The number of active oil drilling platforms in the United States increased for the first time in seven weeks. According to data released by General Electric's Baker Hughes Oilfield Service, 770 U.S. online drilling wells were drilled in the week ending Aug. 16, six more than the previous week, and 99 fewer than the same period last year. The report shows that the Canaan Woodford Basin (CANA WOODFORD) has increased by one basin; Colorado's DJ-Niobrara basin by one; Texas's Eagle Ford basin by one; Permian basin by three; Ohio's Utica basin by two; Williston basin by one; and One more; 27 U.S. offshore platforms this week, two more than the previous week; six more than the same period last year. Baker Hughes data also showed that 165 natural gas drillings were drilled in the United States during the same period, four less than the previous week, and 21 less than the same period last year. There are 907 terrestrial oil and gas platforms in the United States, two less than the previous week and 127 less than the same period last year. The total number of oil and gas drilling platforms in the United States is 935, one more than the previous week; 122 less than the same period last year.

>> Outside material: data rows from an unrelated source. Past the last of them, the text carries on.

-- ==== Sys2Proof/WellFormed.lean ====
section
/-! DEFINITION. The static check on a command: its payload fits the 16-bit LEN field (R70, R84). -/

namespace Sys2Proof

/-- A payload the header can announce: at most LEN_MAX bytes (R84). -/
abbrev payloadFits (b : List Byte) : Prop := b.length ≤ Config.lenMax

/-- A command the host can hand over. The three commands without a payload are always well formed. -/
abbrev Instr.WellFormed : Instr → Prop
  | .init          => True
  | .write buf     => payloadFits buf
  | .sendCommand c => payloadFits c
  | .sendData d    => payloadFits d
  | .initDisplay   => True
  | .clearDisplay  => True
  | .displayText t => payloadFits t

end Sys2Proof
end

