-- ==== Sys2Proof/Machine/Master.lean ====
section
/-! DEFINITION. The meanings of INIT and WRITE (R100, R102): what the block does when it takes the command.
The phases that follow are Sequencer.lean's (R111). -/

namespace Sys2Proof.Machine

/-- INIT (R100): accepted with no payload, then the five writes of phases I1 to I5. -/
def execInit (s : State) : Host.Outcome State Fault Refusal := .next (acceptInit s)

/-- WRITE buf (R102): one write call. -/
def execWrite (buf : List Byte) (s : State) : Host.Outcome State Fault Refusal :=
  .next (acceptCalls .write buf (writeCalls buf) s)

end Sys2Proof.Machine
end

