-- ==== Sys2Proof/Safety.lean ====
section
/-! DEFINITION. The vocabulary of the statements: running steps, commands that complete, counting events, the
histories and words a command should have, and the invariant of the machine. -/

namespace Sys2Proof.Machine

/-! ### Runs -/

/-- `k` steps, ending early at a stop. -/
def runSteps : Nat → State → Host.Outcome State Fault Refusal
  | 0, s => .next s
  | k + 1, s =>
    match step s with
    | .next t => runSteps k t
    | .fault r => .fault r
    | .refused r => .refused r

/-- The command `i` taken in `s` brings the block back to IDLE, for the first time, in `u`, `k` steps after
its acceptance. -/
def CompletesIn (k : Nat) (i : Instr) (s u : State) : Prop :=
  ∃ t, exec i s = .next t ∧ runSteps k t = .next u ∧ u.phase = .idle ∧
    ∀ j < k, ∃ v, runSteps j t = .next v ∧ v.phase ≠ .idle

/-- The command completes, in whatever number of steps. -/
def Completes (i : Instr) (s u : State) : Prop := ∃ k, CompletesIn k i s u

/-- The commands complete one after another, the next one taken in the state the one before leaves. -/
def CompletesAll : List Instr → State → State → Prop
  | [], s, u => u = s
  | i :: later, s, u => ∃ t, Completes i s t ∧ CompletesAll later t u

/-- The events `u` has beyond those of `s`. -/
def newEvents (s u : State) : List Event := u.hist.drop s.hist.length

/-- The number of bytes a command hands to write calls (R130). -/
def bytesOf (p : Params) (i : Instr) : Nat := ((callsOf p i).map List.length).sum

/-- WINDOW_LEN and TEXT_MAX within what the 16 bits of `n` can count, the control byte of DISPLAY_TEXT with the
text (R30, R102); a bound R5 does not give, named by the statements that need it (log 11). -/
abbrev BuffersFit (p : Params) : Prop :=
  payloadFits p.windowCmds ∧ p.textMax + 1 ≤ Config.lenMax

/-- The block is ready for a command: in IDLE, reset released, the controller present (R32, R63). -/
def State.Ready (s : State) : Prop := s.phase = .idle ∧ s.rst = false ∧ s.env ≠ .absent

/-! ### Events -/

/-- A read of STATUS. -/
def Event.isStatusRead : Event → Bool
  | .rd .status _ => true
  | _ => false

/-- A read of RAW_INTR_STAT. -/
def Event.isRawRead : Event → Bool
  | .rd .rawIntrStat _ => true
  | _ => false

/-- A delay. -/
def Event.isDelay : Event → Bool
  | .delay _ => true
  | _ => false

/-- A register access. -/
def Event.isAccess : Event → Bool
  | .wr _ _ => true
  | .rd _ _ => true
  | _ => false

/-- A completion. -/
def Event.isDone : Event → Bool
  | .done _ => true
  | _ => false

/-- A diagnostic. -/
def Event.isDiag : Event → Bool
  | .diag _ _ _ => true
  | _ => false

/-- The table of R93: the register accesses the block can ever make, with their values. -/
def Event.listedAccess (p : Params) : Event → Prop
  | .wr .funcsel v => v = p.funcselI2c
  | .wr .enable v => v = 0x00000000 ∨ v = 0x00000001
  | .wr .ctrl v => v = p.ctrlInit
  | .wr .tar v => v = 0x0000003C
  | .wr .dataCmd v => v.toNat ≤ 0x0FF ∨ (0x200 ≤ v.toNat ∧ v.toNat ≤ 0x2FF)
  | .wr .rawIntrStat _ => False
  | .wr .status _ => False
  | .rd r _ => r = .status ∨ r = .rawIntrStat
  | _ => True

/-! ### Words -/

/-- The words of a buffer in order, bit 9 on the last and on no other (R75, R112 f). -/
def bufferWords : List Byte → List Word
  | [] => []
  | [b] => [fifoWord b true]
  | b :: b' :: rest => fifoWord b false :: bufferWords (b' :: rest)

/-- The events of one byte under ENV_IDEAL (R65, R102). -/
def idealByteTrace (p : Params) (w : Word) : List Event :=
  [.rd .status 0x2, .wr .dataCmd w, .delay p.paceN, .rd .rawIntrStat 0x0]

/-- The events of a list of write calls under ENV_IDEAL (R102, R130). -/
def idealTrace (p : Params) (calls : List (List Byte)) : List Event :=
  calls.flatMap fun c => (bufferWords (callBytes c)).flatMap (idealByteTrace p)

/-! ### The invariant -/

/-- A write call is under way at one of the bytes `n` counts (R30, R31); it and the calls to come are at most
six (R30, R31); and a consumed retry has a cause (R30). -/
def State.InCall (s : State) : Prop :=
  s.n = countOf s.buf ∧ s.idx.toNat < s.n.toNat ∧ s.callNo.toNat + s.calls.length ≤ 5 ∧
    (s.retries ≠ Config.retryInit → s.cause ≠ .none) ∧ s.res.illegal = false

/-- `word` is the FIFO command word of the current byte (R103). -/
def State.WordIsCurrent (s : State) : Prop :=
  ∃ b, s.buf[s.idx.toNat]? = some b ∧ s.word = fifoWord b (decide (s.idx + 1 = s.n))

/-- INIT is under way with no result recorded (R100). -/
def State.InInit (s : State) : Prop := s.res = .clear ∧ s.op = .init

/-- What each phase may rely on: the counters in their ranges (R112 a, R122), the word built (R103), and the
enable order of INIT (R26, R101). -/
def State.PhaseInv (s : State) : Prop :=
  match s.phase with
  | .idle => True
  | .i1 => s.InInit
  | .i2 => s.InInit ∧ s.regs.funcsel.get = some s.par.funcselI2c
  | .i3 => s.InInit ∧ s.regs.funcsel.get = some s.par.funcselI2c ∧ s.regs.enable.get = some 0x00000000
  | .i4 => s.InInit ∧ s.regs.funcsel.get = some s.par.funcselI2c ∧ s.regs.enable.get = some 0x00000000 ∧
      s.regs.ctrl.get = some s.par.ctrlInit
  | .i5 => s.InInit ∧ s.regs.funcsel.get = some s.par.funcselI2c ∧ s.regs.enable.get = some 0x00000000 ∧
      s.regs.ctrl.get = some s.par.ctrlInit ∧ s.regs.tar.get = some 0x0000003C
  | .wBuild => s.InCall ∧ 1 ≤ s.retries.toNat
  | .wPoll => s.InCall ∧ 1 ≤ s.retries.toNat ∧ s.WordIsCurrent ∧ 1 ≤ s.pollCnt.toNat ∧ s.pollCnt.toNat ≤ 10
  | .wIssue => s.InCall ∧ s.WordIsCurrent
  | .wPace => s.InCall ∧ s.WordIsCurrent
  | .wCheck => s.InCall ∧ s.WordIsCurrent
  | .fault => True

/-- A storage register holds one of the words the block ever writes to it (R93). -/
def State.RegsInv (s : State) : Prop :=
  (∀ v, s.regs.funcsel.get = some v → v = s.par.funcselI2c) ∧
  (∀ v, s.regs.ctrl.get = some v → v = s.par.ctrlInit) ∧
  (∀ v, s.regs.tar.get = some v → v = 0x0000003C) ∧
  (∀ v, s.regs.enable.get = some v → v = 0x00000000 ∨ v = 0x00000001)

/-- The result fields are consistent (R32): a failure has a cause, no failure leaves the others 0, and an
illegal header is no failure. -/
def State.ResultInv (s : State) : Prop :=
  (s.res.fail = true → s.res.cause ≠ .none ∧ s.res.illegal = false) ∧
  (s.res.fail = false → s.res.cause = .none ∧ s.res.call = 0 ∧ s.res.idx = 0)

/-- The reference environment's FIFO holds at most FIFO_DEPTH words (R65). -/
def State.EnvInv (s : State) : Prop :=
  match s.env with
  | .reference r => r.fifo.length ≤ s.par.fifoDepth
  | _ => True

/-- The invariant every step keeps. -/
def State.Inv (s : State) : Prop := s.PhaseInv ∧ s.RegsInv ∧ s.ResultInv ∧ s.EnvInv

end Sys2Proof.Machine
end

Concerned that the continuation of trade disputes may lead to slower economic growth, BNP Paribas lowered its oil price forecast by $55 per barrel in 2019, down $8 from the previous forecast, and the average Brent crude oil price is expected to be $62 per barrel, down $9 from the previous forecast.
Speculators continue to increase net bulls in U.S. crude oil futures, reduce net bulls in Brent crude oil futures and narrow the gap between European and American benchmark crude oil futures. In the week ending August 13, speculators held 426,330 net bulls on the New York Mercantile Exchange and the London Intercontinental Exchange for U.S. light crude oil and Brent crude oil futures and options, 6,752 fewer than in the previous week, equivalent to 6,752,000 barrels of crude oil.